(Problem requirements): Could you copy out every line of the data where the word "zeta" occurs?

(Data records):
----------------
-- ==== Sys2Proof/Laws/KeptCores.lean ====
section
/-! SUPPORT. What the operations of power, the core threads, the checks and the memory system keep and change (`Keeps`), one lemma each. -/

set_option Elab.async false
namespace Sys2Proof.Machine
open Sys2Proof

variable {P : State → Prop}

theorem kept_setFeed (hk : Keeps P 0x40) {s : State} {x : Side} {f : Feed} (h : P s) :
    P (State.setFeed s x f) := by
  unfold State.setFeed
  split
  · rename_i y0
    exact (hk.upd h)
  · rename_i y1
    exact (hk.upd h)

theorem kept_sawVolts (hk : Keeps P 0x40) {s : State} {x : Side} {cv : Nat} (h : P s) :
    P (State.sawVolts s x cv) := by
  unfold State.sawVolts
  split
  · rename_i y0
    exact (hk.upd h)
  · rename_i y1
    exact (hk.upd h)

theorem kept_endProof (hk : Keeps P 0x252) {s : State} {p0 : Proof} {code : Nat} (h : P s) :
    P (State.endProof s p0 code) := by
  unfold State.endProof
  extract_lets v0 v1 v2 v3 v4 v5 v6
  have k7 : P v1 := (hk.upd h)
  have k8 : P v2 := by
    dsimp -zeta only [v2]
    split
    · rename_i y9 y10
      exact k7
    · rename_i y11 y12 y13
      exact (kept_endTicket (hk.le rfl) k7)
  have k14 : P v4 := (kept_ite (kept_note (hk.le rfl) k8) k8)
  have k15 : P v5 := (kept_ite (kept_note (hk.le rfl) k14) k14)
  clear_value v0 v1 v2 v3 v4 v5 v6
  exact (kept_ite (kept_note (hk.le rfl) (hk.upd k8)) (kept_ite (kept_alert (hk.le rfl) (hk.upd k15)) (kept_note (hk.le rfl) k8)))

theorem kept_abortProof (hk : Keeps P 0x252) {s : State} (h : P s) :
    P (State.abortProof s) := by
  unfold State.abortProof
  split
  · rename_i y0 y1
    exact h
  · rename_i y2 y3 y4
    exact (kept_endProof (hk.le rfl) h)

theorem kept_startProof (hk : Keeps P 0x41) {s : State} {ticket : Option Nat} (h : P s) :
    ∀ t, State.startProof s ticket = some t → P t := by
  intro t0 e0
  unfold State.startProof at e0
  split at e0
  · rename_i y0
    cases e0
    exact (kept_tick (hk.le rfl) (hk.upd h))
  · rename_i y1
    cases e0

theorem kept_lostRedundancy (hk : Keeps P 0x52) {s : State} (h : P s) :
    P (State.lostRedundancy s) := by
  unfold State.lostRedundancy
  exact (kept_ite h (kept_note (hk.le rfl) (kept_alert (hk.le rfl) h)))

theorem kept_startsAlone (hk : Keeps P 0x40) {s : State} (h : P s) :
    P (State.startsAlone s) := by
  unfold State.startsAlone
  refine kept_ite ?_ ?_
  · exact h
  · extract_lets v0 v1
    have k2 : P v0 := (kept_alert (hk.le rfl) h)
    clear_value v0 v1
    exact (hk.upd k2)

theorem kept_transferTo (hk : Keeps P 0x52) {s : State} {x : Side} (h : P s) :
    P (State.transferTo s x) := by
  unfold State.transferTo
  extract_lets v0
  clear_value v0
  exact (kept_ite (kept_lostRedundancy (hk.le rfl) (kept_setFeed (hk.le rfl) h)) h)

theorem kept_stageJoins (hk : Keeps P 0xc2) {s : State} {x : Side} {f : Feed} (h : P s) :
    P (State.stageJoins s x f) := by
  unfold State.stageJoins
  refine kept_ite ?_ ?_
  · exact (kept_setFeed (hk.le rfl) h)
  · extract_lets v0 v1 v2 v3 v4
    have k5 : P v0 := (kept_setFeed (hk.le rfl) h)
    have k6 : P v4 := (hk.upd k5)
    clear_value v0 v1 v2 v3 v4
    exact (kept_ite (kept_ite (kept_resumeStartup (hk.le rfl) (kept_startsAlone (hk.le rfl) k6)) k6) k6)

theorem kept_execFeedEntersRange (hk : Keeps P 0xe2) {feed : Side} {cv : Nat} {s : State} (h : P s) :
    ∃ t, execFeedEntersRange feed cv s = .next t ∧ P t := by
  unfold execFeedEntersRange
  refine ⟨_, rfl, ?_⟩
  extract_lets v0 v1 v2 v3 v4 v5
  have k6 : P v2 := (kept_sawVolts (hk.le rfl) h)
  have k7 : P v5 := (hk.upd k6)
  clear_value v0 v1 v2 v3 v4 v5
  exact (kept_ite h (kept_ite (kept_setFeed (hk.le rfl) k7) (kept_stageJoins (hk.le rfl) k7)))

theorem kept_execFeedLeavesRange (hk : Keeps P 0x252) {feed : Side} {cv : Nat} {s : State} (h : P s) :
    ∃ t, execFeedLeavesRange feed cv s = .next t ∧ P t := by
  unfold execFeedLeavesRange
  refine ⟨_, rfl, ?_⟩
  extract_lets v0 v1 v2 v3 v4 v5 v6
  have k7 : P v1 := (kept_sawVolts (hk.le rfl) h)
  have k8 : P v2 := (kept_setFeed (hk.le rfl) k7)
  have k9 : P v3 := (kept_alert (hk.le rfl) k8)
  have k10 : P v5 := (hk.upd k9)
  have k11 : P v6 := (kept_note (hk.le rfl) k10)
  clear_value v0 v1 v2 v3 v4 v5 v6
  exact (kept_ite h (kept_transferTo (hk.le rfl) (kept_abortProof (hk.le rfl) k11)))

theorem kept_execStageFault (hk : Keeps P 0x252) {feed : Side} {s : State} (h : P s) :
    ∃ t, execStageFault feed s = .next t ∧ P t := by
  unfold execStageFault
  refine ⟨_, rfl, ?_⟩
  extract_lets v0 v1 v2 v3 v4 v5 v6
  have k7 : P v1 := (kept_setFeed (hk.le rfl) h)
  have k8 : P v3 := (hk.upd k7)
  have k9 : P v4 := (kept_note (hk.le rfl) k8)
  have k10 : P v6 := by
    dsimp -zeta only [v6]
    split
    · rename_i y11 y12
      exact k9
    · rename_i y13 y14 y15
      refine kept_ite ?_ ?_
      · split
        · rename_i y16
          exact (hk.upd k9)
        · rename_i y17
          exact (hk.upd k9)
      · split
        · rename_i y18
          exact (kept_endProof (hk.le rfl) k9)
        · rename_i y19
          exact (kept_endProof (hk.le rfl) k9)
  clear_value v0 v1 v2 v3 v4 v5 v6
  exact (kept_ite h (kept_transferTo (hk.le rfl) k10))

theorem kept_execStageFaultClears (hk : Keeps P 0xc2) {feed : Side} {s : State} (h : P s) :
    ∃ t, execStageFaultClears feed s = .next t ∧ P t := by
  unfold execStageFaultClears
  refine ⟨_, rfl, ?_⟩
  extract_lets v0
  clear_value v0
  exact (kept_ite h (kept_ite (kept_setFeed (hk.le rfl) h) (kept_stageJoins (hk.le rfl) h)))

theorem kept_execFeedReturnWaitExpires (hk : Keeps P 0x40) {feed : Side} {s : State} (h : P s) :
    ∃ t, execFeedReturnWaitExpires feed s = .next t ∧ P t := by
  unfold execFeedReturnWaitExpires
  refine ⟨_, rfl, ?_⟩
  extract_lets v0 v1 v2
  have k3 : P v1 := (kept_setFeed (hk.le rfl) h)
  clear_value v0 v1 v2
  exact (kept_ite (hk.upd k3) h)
----------------
(Exercise solution):
    dsimp -zeta only [v2]
    dsimp -zeta only [v6]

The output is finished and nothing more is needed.